For groups, the vertex strength is equal to the sum of the memberships of the people that belong to them, minus their own size.
We can verify this relationship for \(EVELYN\):
sum.size.evelyn <- sum(A["EVELYN", ] * degree(g)[which(V(g)$type == TRUE)]) #sum of the sizes of the groups Evelyn belongs to
sum.size.evelyn - degree(g)[which(V(g)$name == "EVELYN")]
EVELYN
50
Which is indeed Evelyn’s vertex strength.
Dually, the same relation applies to groups:
sum.mem.6.27 <- sum(A[, "6/27"] * degree(g)[which(V(g)$type == FALSE)]) #sum of the memberships of people in the first group
sum.mem.6.27 - degree(g)[which(V(g)$name == "6/27")]
6/27
19
Which is indeed the vertex strength of the event held on 6/27.
Visualizing Dual Projections Using the Minimum Spanning Tree
As we just saw projecting the original biadjacency matrix using Breiger’s (1974) approach results in two weighted one mode networks. Because there is an edge between two persons (groups) if they share at least one group (person) the resulting graphs tend to be dense featuring high levels of connectivity between nodes as with Figure 1. This can make it hard to discern the connectivity structure of the projected networks and detect patterns.
One approach to simplifying the visual projections of two-mode networks is to calculate the resulting weighted graph’s minimum spanning tree. For any weighted network, the minimum spanning tree is the graph that connects all nodes using the smallest number of edges that form a tree1, which happens to be \(N-1\) where \(N\) is the number of nodes.
To do this, we can follow Kruskal’s Algorithm.
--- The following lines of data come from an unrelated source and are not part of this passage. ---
theorem only_writeCtab {fr : List Block} {s0 : State} (i : Nat) (stripe : Nat) (t : List CEntry) {s : State} (h_hbmMem : Block.hbmMem ∈ fr) (hkp : Only fr s0 s) : Only fr s0 (writeCtab i stripe t s) := by
  grind [writeCtab, only_hbmWrite]

theorem only_queueTrials {fr : List Block} {s0 : State} (r : CensusRun) (h : SHdr) {s : State} (h_rnd : Block.rnd ∈ fr) (hkp : Only fr s0 s) : Only fr s0 (queueTrials r h s) := by
  grind [queueTrials, only_upd]

theorem only_putCensus {fr : List Block} {s0 : State} (r : CensusRun) {s : State} (h_lay : Block.lay ∈ fr) (hkp : Only fr s0 s) : Only fr s0 (putCensus r s) := by
  grind [putCensus, only_upd]

theorem only_stripeCensused {fr : List Block} {s0 : State} (r : CensusRun) (h : SHdr) (stripe : Nat) (fs : Nat) {s : State} (h_out : Block.out ∈ fr) (h_win : Block.win ∈ fr) (h_cfg : Block.cfg ∈ fr) (h_led : Block.led ∈ fr) (h_lay : Block.lay ∈ fr) (h_rnd : Block.rnd ∈ fr) (h_link : Block.link ∈ fr) (h_dma : Block.dma ∈ fr) (h_fab : Block.fab ∈ fr) (h_nor : Block.nor ∈ fr) (h_diag : Block.diag ∈ fr) (h_evt : Block.evt ∈ fr) (h_stats : Block.stats ∈ fr) (h_hostMem : Block.hostMem ∈ fr) (h_free : Block.free ∈ fr) (hkp : Only fr s0 s) : Only fr s0 (stripeCensused r h stripe fs s) := by
  grind [stripeCensused, only_raise, only_queueTrials, only_putCensus, only_activateTables, only_doneItem, only_dropCensus]

theorem only_forecastStripe {fr : List Block} {s0 : State} (r : CensusRun) (c : CensusJob) (h : SHdr) (t : Strp) (bs : List (List Trap)) {s : State} (h_out : Block.out ∈ fr) (h_win : Block.win ∈ fr) (h_cfg : Block.cfg ∈ fr) (h_led : Block.led ∈ fr) (h_lay : Block.lay ∈ fr) (h_rnd : Block.rnd ∈ fr) (h_link : Block.link ∈ fr) (h_dma : Block.dma ∈ fr) (h_fab : Block.fab ∈ fr) (h_nor : Block.nor ∈ fr) (h_diag : Block.diag ∈ fr) (h_evt : Block.evt ∈ fr) (h_stats : Block.stats ∈ fr) (h_hbmMem : Block.hbmMem ∈ fr) (h_hostMem : Block.hostMem ∈ fr) (h_free : Block.free ∈ fr) (hkp : Only fr s0 s) : Only fr s0 (forecastStripe r c h t bs s) := by
  unfold forecastStripe
  dsimp only
  split
  · exact hkp
  · exact only_stripeCensused _ _ _ _ ‹_› ‹_› ‹_› ‹_› ‹_› ‹_› ‹_› ‹_› ‹_› ‹_› ‹_› ‹_› ‹_› ‹_› ‹_› (only_jput _ _ _ ‹_› ‹_› ‹_› ‹_› ‹_› ‹_› (only_writeCtab _ _ _ ‹_› hkp) (by assumption))

theorem only_censusStep {fr : List Block} {s0 : State} (r : CensusRun) (c : CensusJob) {s : State} (h_out : Block.out ∈ fr) (h_win : Block.win ∈ fr) (h_cfg : Block.cfg ∈ fr) (h_led : Block.led ∈ fr) (h_lay : Block.lay ∈ fr) (h_rnd : Block.rnd ∈ fr) (h_link : Block.link ∈ fr) (h_dma : Block.dma ∈ fr) (h_fab : Block.fab ∈ fr) (h_nor : Block.nor ∈ fr) (h_diag : Block.diag ∈ fr) (h_evt : Block.evt ∈ fr) (h_stats : Block.stats ∈ fr) (h_hbmMem : Block.hbmMem ∈ fr) (h_hostMem : Block.hostMem ∈ fr) (h_free : Block.free ∈ fr) (hkp : Only fr s0 s) : Only fr s0 (censusStep r c s) := by
  grind [censusStep, only_censusBad, only_forecastStripe]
It goes like this:
- First, we create an edgelist containing each of the edge weights of the one-mode projection graph.
- Then we sort the edgelist by weight in increasing order (smallest weights first).
- Then, we create an undirected empty graph with \(N\) nodes.
- Now, we go down the edgelist adding edges to the empty graph one at a time, at each step checking that:
- We are not connecting nodes that have already been connected (avoiding multiedges).
- Additional edges do not create cycles (as the resulting graph would be no longer a tree).
We stop when we have the desired number of edges (\(N-1\)), meaning all nodes are connected in the tree.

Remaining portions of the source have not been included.